Kleinke J D
Health Strategies Network, Denver, Colorado, USA.
Health Aff (Millwood). 2001 Sep-Oct;20(5):43-60. doi: 10.1377/hlthaff.20.5.43.
Pharmacy costs are rising in excess of general and medical cost inflation, leading to calls for price and utilization controls by public and private payers. Such controls would be ineffective and counterproductive because they would attempt to reverse two profound, historic phenomena at work in the U. S. health care system. The added costs associated with breakthrough medicines represent a major structural shift from the provision of traditional medical services to the consumption of medical products; they also represent the creation of economic, social, and public health utility that we value as a society.
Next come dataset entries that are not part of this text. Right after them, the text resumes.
/-- A cycle that ends with an error latched leaves pc as it was. -/
theorem stepAt_pc_of_fault {e : FatalError} (h : stepAt cfg s = .next t) (hfault : t.fault = some e) :
    t.pc = s.pc := by
  obtain hdone | ⟨e', rfl⟩ := stepAt_completes_or_takeError h
  · rw [hdone] at hfault
    cases hfault
  · exact takeError_pc e' s

/-- An effect never reports an unknown instruction: the only errors it takes are register indices. -/
theorem ExecCase.fault_ne_unknownInstruction {opcode : Byte} {p : Address} (h : ExecCase s i t)
    (hs : s.fault = none) : t.fault ≠ some (.unknownInstruction opcode p) := by
  cases h with
  | noOp | halt | print | load | mul => simp [hs]
  | printBad | loadBad | mulBadA | mulBadB => simp

/-- An unknown instruction is reported by the fetch, with the pc it was fetched at. -/
theorem stepAt_unknownInstruction_pc {opcode : Byte} {p : Address} (h : stepAt cfg s = .next t)
    (hfault : t.fault = some (.unknownInstruction opcode p)) : p = s.pc := by
  obtain ⟨⟨-, hnone⟩, ⟨e, herr, rfl⟩ | ⟨i, -, hcase⟩⟩ := stepAt_cases h
  · rw [takeError_fault] at hfault
    cases hfault
    cases herr
    rfl
  · exact absurd hfault (hcase.fault_ne_unknownInstruction hnone)

/-- A HALT that completes leaves pc at the address after its byte; at most 253 cells, so no wrap. -/
theorem stepAt_pc_of_cleanHalt (hwf : cfg.wf) (h : stepAt cfg s = .next t) (hhalt : t.cleanHalt) :
    t.pc.toNat = s.pc.toNat + 1 := by
  obtain ⟨hin, hcell⟩ := (memRead_eq_ok_iff ..).mp ((stepAt_cleanHalt_iff h).mp hhalt)
  obtain ⟨-, hdone⟩ := hhalt
  obtain ⟨-, hmax⟩ := hwf
  have hwidth : opcodeWidth 0x01#8 = 1 := by decide
  have hpc := stepAt_pc_of_completed h hdone
  rw [hcell, hwidth] at hpc
  rw [hpc]
  bv_omega

end

/-! ### The statements of spec/40_cycle.md -/

/-- Settles O46: a cycle halts exactly on HALT's byte, and no run is ever both halted and faulted, so a
resting one is in one of the two conditions and its latch says which. -/
theorem runEndsInHaltOrCrash : Obligations.RunEndsInHaltOrCrash := by
  refine ⟨fun cfg s t h => ⟨stepAt_cleanHalt_iff h, exists_crashedWith_iff (stepAt_running_or_fault_none h)⟩,
    fun cfg k s henabled hrest => ?_⟩
  have hinv := runFor_running_or_fault_none (cfg := cfg) k henabled
  rw [exists_crashedWith_iff hinv]
  by_cases hfault : (runFor cfg k s).fault = none
  · have hhalted : (runFor cfg k s).run = .halted := by
      cases hrun : (runFor cfg k s).run with
      | halted => rfl
      | running => exact absurd ⟨hrun, hfault⟩ hrest
    exact .inl ⟨⟨hhalted, hfault⟩, absurd hfault⟩
  · exact .inr ⟨hfault, fun ⟨_, hnone⟩ => hfault hnone⟩

/-- Settles O47: pc after the HALT byte, pc where the error was raised, and the pc an unknown instruction
records. -/
theorem finalPc : Obligations.FinalPc := by
  intro cfg s t hwf h
  refine ⟨fun hhalt => ⟨(stepAt_cleanHalt_iff h).mp hhalt, stepAt_pc_of_cleanHalt hwf h hhalt⟩,
    fun e ⟨_, hfault⟩ => stepAt_pc_of_fault h hfault, fun opcode p ⟨_, hfault⟩ => ?_⟩
  rw [stepAt_unknownInstruction_pc h hfault, stepAt_pc_of_fault h hfault]

/-- Settles O35: the memory port answers the cell at pc, and beyond memory the fetch's error is taken. -/
theorem fetchIsCheckedAtPc : Obligations.FetchIsCheckedAtPc := by
  refine fun cfg s henabled => ⟨fun hin => (memRead_eq_ok_iff ..).mpr ⟨hin, rfl⟩, fun hout => ?_⟩
  rw [stepAt_of_enabled cfg henabled, fetch_of_pc_ge hout]
  rfl

end Sys2Proof.Machine
end

section
/-! SUPPORT. A cycle of a NO_OP and of a HALT, the cycle at the end of memory, and a row of NO_OPs
(spec/40_cycle.md R101, R103, R104). -/

namespace Sys2Proof.Machine

/-! ### The advance of pc -/

section
variable (s : State)

theorem advance_zero : advance 0 s = s := by
  simp [advance]

theorem advance_advance (j k : Nat) : advance j (advance k s) = advance (k + j) s := by
  simp [advance, BitVec.ofNat_add, BitVec.add_assoc]

variable {s}

theorem advance_pc_toNat {k : Nat} (h : s.pc.toNat + k < 256) : (advance k s).pc.toNat = s.pc.toNat + k := by
  rw [advance_pc]
  bv_omega

/-- An advance as far as address `n` leaves the state as it was but for pc, which holds `n`. -/
theorem advance_sub {n : Nat} (h : s.pc.toNat ≤ n) :
    advance (n - s.pc.toNat) s = { s with pc := BitVec.ofNat 8 n } := by
  have hpc : s.pc + BitVec.ofNat 8 (n - s.pc.toNat) = BitVec.ofNat 8 n := by
    apply BitVec.eq_of_toNat_eq
    simp [Nat.add_sub_cancel' h]
  rw [advance, hpc]

theorem advance_enabled (k : Nat) (h : s.enabled) : (advance k s).enabled := h

end

/-! ### Single cycles -/

section
variable {cfg : Config} {s : State}

/-- A readable opcode byte leaves the rest of the fetch to the operation it selects. -/
theorem fetch_of_memRead {opcode : Byte} (hread : memRead cfg s.mem s.pc.toNat = .ok opcode) :
    fetch cfg s = fetchOperands cfg s opcode (decodeOperation opcode) := by
  rw [fetch, fetchOpcode, hread]
  rfl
The balkanization of medical delivery, institutionalized under traditional reimbursement strategies and galvanized by federal law, does not adequately account for or efficiently accommodate this rotation and increased utility. Federal and state laws regulating health insurance and provider risk sharing need to be revamped to encourage rather than constrain the social progress embodied in expensive, breakthrough medical technologies.
药房成本的增长速度超过了一般医疗成本的通胀速度,这使得公共和私人支付方呼吁对价格和使用进行控制。这种控制将是无效且适得其反的,因为它们试图扭转美国医疗保健系统中正在起作用的两个深刻的历史现象。与突破性药物相关的额外成本代表了从提供传统医疗服务到消费医疗产品的重大结构性转变;它们还代表了我们作为一个社会所重视的经济、社会和公共卫生效用的创造。在传统报销策略下制度化并由联邦法律促成的医疗服务碎片化,无法充分考虑或有效适应这种转变和效用的增加。需要修订规范医疗保险和提供者风险分担的联邦和州法律,以鼓励而非限制昂贵的突破性医疗技术所体现的社会进步。